Now, substituting both \(c_1 = 0\) and \(c_2 = 0\) into equation 2 gives.

\[ 4c_1 -2c_2 + 8c_3 = 4*0 -2*0 + 8c_3 = 0 \Rightarrow c_3 = 0 \]

So \(c_1 = c_2 = c_3 = 0\), and \(\{ x_1 , x_2 , x_3 \}\) are linearly independent.

Example M.5.2

\[ x_1 =\begin{pmatrix} 1 \\ -8 \\ 8 \end{pmatrix}, x_2 =\begin{pmatrix} 4 \\ -2 \\ 2 \end{pmatrix}, x_3 =\begin{pmatrix} 1 \\ 3 \\ -2 \end{pmatrix} \]

In this case \(\{ x_1 , x_2 , x_3 \}\)are  linearly dependent, because if \(c = (-1, 1, -2)\), then

\[c^T X = \begin{pmatrix}
  -1  \\
  1\\
  -2
\end{pmatrix}  \begin{pmatrix}
x_1 & x_2 & x_3
\end{pmatrix} = -1 \begin{pmatrix}
  1  \\
  -8\\
  8
\end{pmatrix}+ 1
\begin{pmatrix}
  4  \\
  -2\\
  2
\end{pmatrix} - 2 \begin{pmatrix}
  1  \\
  3 \\
  -2
\end{pmatrix} =
 \begin{pmatrix}
  -1*1 +1*4-2*1  \\
  -1*-8+1*-2-2*3 \\
  -1*8+1*2-2*-2
\end{pmatrix}=
 \begin{pmatrix}
  0  \\
  0 \\
 0
\end{pmatrix}
\]

Norm of a vector or matrix

 The norm of a vector or matrix is a measure of the "length" of said vector or matrix. For a vector x, the most common norm is the \(\mathbf{L_2}\) norm, or Euclidean norm. It is defined as

\[ \| x \| = \| x \|_2 = \sqrt{ \sum_{i=1}^{n} x_i^2 } \]

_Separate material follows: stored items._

-- ==== Sys2Proof/Laws/Memory.lean ====
section
/-! SUPPORT. The buffers: reading after writing, the canonical form, and what a range access answers. -/

namespace Sys2Proof.Machine

@[simp] theorem Memory.read_nil (a : Nat) : Memory.read [] a = none := rfl

theorem Memory.read_write (m : Memory) (a : Nat) (v : Byte) (x : Nat) :
    (m.write a v).read x = if x = a then some v else m.read x := by
  induction m with
  | nil => simp [Memory.write, Memory.read]
  | cons c rest ih =>
    obtain ⟨b, w⟩ := c
    simp only [Memory.write]
    split
    · simp [Memory.read]
    · split
      · subst b; simp only [Memory.read]; split <;> rfl
      · simp only [Memory.read, ih]
        by_cases hx : x = b
        · subst hx; rw [if_pos rfl, if_pos rfl, if_neg (by omega)]
        · rw [if_neg hx, if_neg hx]

@[simp] theorem Memory.read_write_same (m : Memory) (a : Nat) (v : Byte) : (m.write a v).read a = some v := by
  simp [Memory.read_write]

theorem Memory.read_write_ne (m : Memory) {a x : Nat} (v : Byte) (h : x ≠ a) : (m.write a v).read x = m.read x := by
  simp [Memory.read_write, h]

theorem Memory.mem_write {m : Memory} {a : Nat} {v : Byte} {c : Host.Cell} (h : c ∈ m.write a v) :
    c = (a, v) ∨ c ∈ m := by
  induction m with
  | nil => simpa [Memory.write] using h
  | cons d rest ih =>
    obtain ⟨b, w⟩ := d
    simp only [Memory.write] at h
    split at h
    · simpa using h
    · split at h
      · rcases List.mem_cons.1 h with h | h
        · exact .inl h
        · exact .inr (List.mem_cons_of_mem _ h)
      · rcases List.mem_cons.1 h with h | h
        · exact .inr (by simp [h])
        · exact (ih h).imp id (List.mem_cons_of_mem _)

theorem Memory.write_wf {m : Memory} (h : m.wf) (a : Nat) (v : Byte) : (m.write a v).wf := by
  induction m with
  | nil => simp [Memory.write, Memory.wf]
  | cons d rest ih =>
    obtain ⟨b, w⟩ := d
    obtain ⟨hd, hr⟩ := List.pairwise_cons.1 h
    simp only [Memory.write]
    split
    next hlt =>
      refine List.pairwise_cons.2 ⟨fun c hc => ?_, h⟩
      rcases List.mem_cons.1 hc with rfl | hc
      · exact hlt
      · exact hlt.trans (hd c hc)
    next hge =>
      split
      next heq => exact List.pairwise_cons.2 ⟨fun c hc => by simpa [heq] using hd c hc, hr⟩
      next hne =>
        refine List.pairwise_cons.2 ⟨fun c hc => ?_, ih hr⟩
        rcases Memory.mem_write hc with rfl | hc
        · simp only; omega
        · exact hd c hc

theorem Memory.write_okFor {cap : Nat} {m : Memory} (h : m.okFor cap) {a : Nat} (ha : a < cap) (v : Byte) :
    (m.write a v).okFor cap :=
  ⟨Memory.write_wf h.1 a v, fun c hc => (Memory.mem_write hc).elim (fun e => by simpa [e] using ha) (h.2 c)⟩

theorem Memory.byteAt_of_read {m : Memory} {i : Nat} {b : Byte} (free : Nat → Byte) (h : m.read i = some b) :
    m.byteAt free i = b := by simp [Memory.byteAt, h]

/-- 20_memory R52: after `BufWrite(buf, a, v)`, index `a` holds `v`, and every other index holds what it held. -/
theorem Memory.byteAt_write (free : Nat → Byte) (m : Memory) (a : Nat) (v : Byte) (x : Nat) :
    (m.write a v).byteAt free x = if x = a then v else m.byteAt free x := by
  unfold Memory.byteAt
  rw [Memory.read_write]
  split <;> rfl

@[simp] theorem Memory.byteAt_nil (free : Nat → Byte) (a : Nat) : Memory.byteAt free [] a = free a := rfl

theorem bufRead_eq_ok {cap : Nat} {free : Nat → Byte} {m : Memory} {i : Nat} {b : Byte} :
    bufRead cap free m i = .ok b ↔ i < cap ∧ m.byteAt free i = b := by
  unfold bufRead
  split <;> simp_all

theorem bufWrite_eq_ok {cap : Nat} {m m' : Memory} {i : Nat} {v : Byte} :
    bufWrite cap m i v = .ok m' ↔ i < cap ∧ m' = m.write i v := by
  unfold bufWrite
  split
  · simp_all [eq_comm]
  · simp_all

/-- A list of bytes written from `i` on, in range: every byte lands at its index, and every other byte stays. -/
theorem bufWriteMany_spec {cap : Nat} (bs : List Byte) :
    ∀ (m : Memory) (i : Nat), i + bs.length ≤ cap →
      ∃ m', bufWriteMany cap m i bs = .ok m' ∧
        (∀ a, m'.read a = if i ≤ a ∧ a < i + bs.length then bs[a - i]? else m.read a) ∧
        (m.okFor cap → m'.okFor cap) := by
  induction bs with
  | nil => intro m i _; exact ⟨m, rfl, fun a => by rw [if_neg]; simp only [List.length_nil]; omega, id⟩
  | cons b bs ih =>
    intro m i h
    rw [List.length_cons] at h
    have hi : i < cap := by omega
    obtain ⟨m', he, hr, hok⟩ := ih (m.write i b) (i + 1) (by omega)
    refine ⟨m', ?_, fun a => ?_, fun hm => hok (Memory.write_okFor hm hi b)⟩
    · simp [bufWriteMany, bufWrite, hi, he]
    · rw [hr a, Memory.read_write, List.length_cons]
      by_cases ha : a = i
      · subst ha; rw [if_neg (by omega), if_pos rfl, if_pos (by omega)]; simp
      · by_cases hin : i + 1 ≤ a ∧ a < i + 1 + bs.length
        · rw [if_pos hin, if_pos (by omega), show a - i = (a - (i + 1)) + 1 by omega, List.getElem?_cons_succ]
        · rw [if_neg hin, if_neg ha, if_neg (by omega)]

/-- Bytes that stand in the buffer are read back in order. -/
theorem bufReadMany_of_bytes {cap : Nat} {free : Nat → Byte} {m : Memory} (bs : List Byte) :
    ∀ i, i + bs.length ≤ cap → (∀ j < bs.length, bs[j]? = some (m.byteAt free (i + j))) →
      bufReadMany cap free m i bs.length = .ok bs := by
  induction bs with
  | nil => intro i _ _; rfl
  | cons b bs ih =>
    intro i h hr
    rw [List.length_cons] at h hr
    have h0 : bufRead cap free m i = .ok b :=
      bufRead_eq_ok.2 ⟨by omega, by simpa [eq_comm] using hr 0 (by omega)⟩
    have h1 := ih (i + 1) (by omega) fun j hj => by
      have := hr (j + 1) (by omega)
      rwa [List.getElem?_cons_succ, show i + (j + 1) = i + 1 + j by omega] at this
    simp [bufReadMany, h0, h1]

/-- A range inside the capacity is read. -/
theorem bufReadMany_in_range {cap : Nat} {free : Nat → Byte} {m : Memory} (n i : Nat) (h : i + n ≤ cap) :
    ∃ bs, bs.length = n ∧ bufReadMany cap free m i n = .ok bs := by
  refine ⟨(List.range n).map fun j => m.byteAt free (i + j), by simp, ?_⟩
  have := bufReadMany_of_bytes (cap := cap) (free := free) (m := m) ((List.range n).map fun j => m.byteAt free (i + j)) i
    (by simpa using h) (fun j hj => by simp at hj; simp [hj])
  simpa using this

/-- What the free value is has no part in reading a written range (20_memory R52). -/
theorem bufReadMany_of_written {cap : Nat} {m : Memory} (free free' : Nat → Byte) (n : Nat) :
    ∀ i, (∀ j < n, (m.read (i + j)).isSome = true) → bufReadMany cap free m i n = bufReadMany cap free' m i n := by
  induction n with
  | zero => intro i _; rfl
  | succ n ih =>
    intro i hw
    obtain ⟨b, hb⟩ := Option.isSome_iff_exists.1 (hw 0 (by omega))
    have h0 : bufRead cap free m i = bufRead cap free' m i := by
      simp [bufRead, Memory.byteAt_of_read _ (show m.read i = some b by simpa using hb)]
    have h1 := ih (i + 1) fun j hj => by
      have := hw (j + 1) (by omega)
      rwa [show i + (j + 1) = i + 1 + j by omega] at this
    simp [bufReadMany, h0, h1]

/-- The candidate of a known accumulator (30_encoding R72). -/
theorem candidate_of_accumulator {s : State} {acc : List Byte} (h : AccumulatorIs s acc) :
    candidate s = .ok (s.params.marker :: acc) := by
  have hr := bufReadMany_of_bytes (cap := s.params.accCap) (free := Config.rxFree s.resets) (m := s.rxBuf) acc 0
    (by simpa using h.fits) (by simpa [State.rxAt] using h.bytes)
  simp [candidate, h.len, hr]

end Sys2Proof.Machine
end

Other common vector norms include the \(\mathbf{L_1}\) norm, also called the Manhattan norm and Taxicab norm.

\[ \| x \|_1 = \sum_{i=1}^{n} |x_i| \]

Other common vector norms include the Maximum norm, also called the Infinity norm.

\[ \| x \|_\infty = max( |x_1| ,|x_2|, \ldots ,|x_n|) \]

The most commonly used matrix norm is the Frobenius norm. For a m × n matrix A, the Frobenius norm is defined as:

\[ \| A \| = \| A \|_F = \sqrt{ \sum_{i=1}^{m} \sum_{j=1}^{n} x_{i,j}^2 } \]


Quadratic Form of a Vector

The quadratic form of the vector x associated with matrix A is

\[ x^T A x = \sum_{i = 1}^{m} \sum_{j=1}^{n} a_{i,j} x_i x_j \]

A matrix A is Positive Definite if for any non-zero vector x, the quadratic form of x and A is strictly positive. In other words, \(x^T A x > 0\) for all nonzero x.

A matrix A is Positive Semi-Definite or Non-negative Definite if for any non-zero vector x, the quadratic form of x and A is non-negative . In other words, \(x^T A x \geq 0\) for all non-zero x. Similarly,

A matrix A is Negative Definite if for any non-zero vector x, \(x^T A x < 0\). A matrix A is Negative Semi-Definite or Non-positive Definite if for any non-zero vector x, \(x^T A x \leq 0\).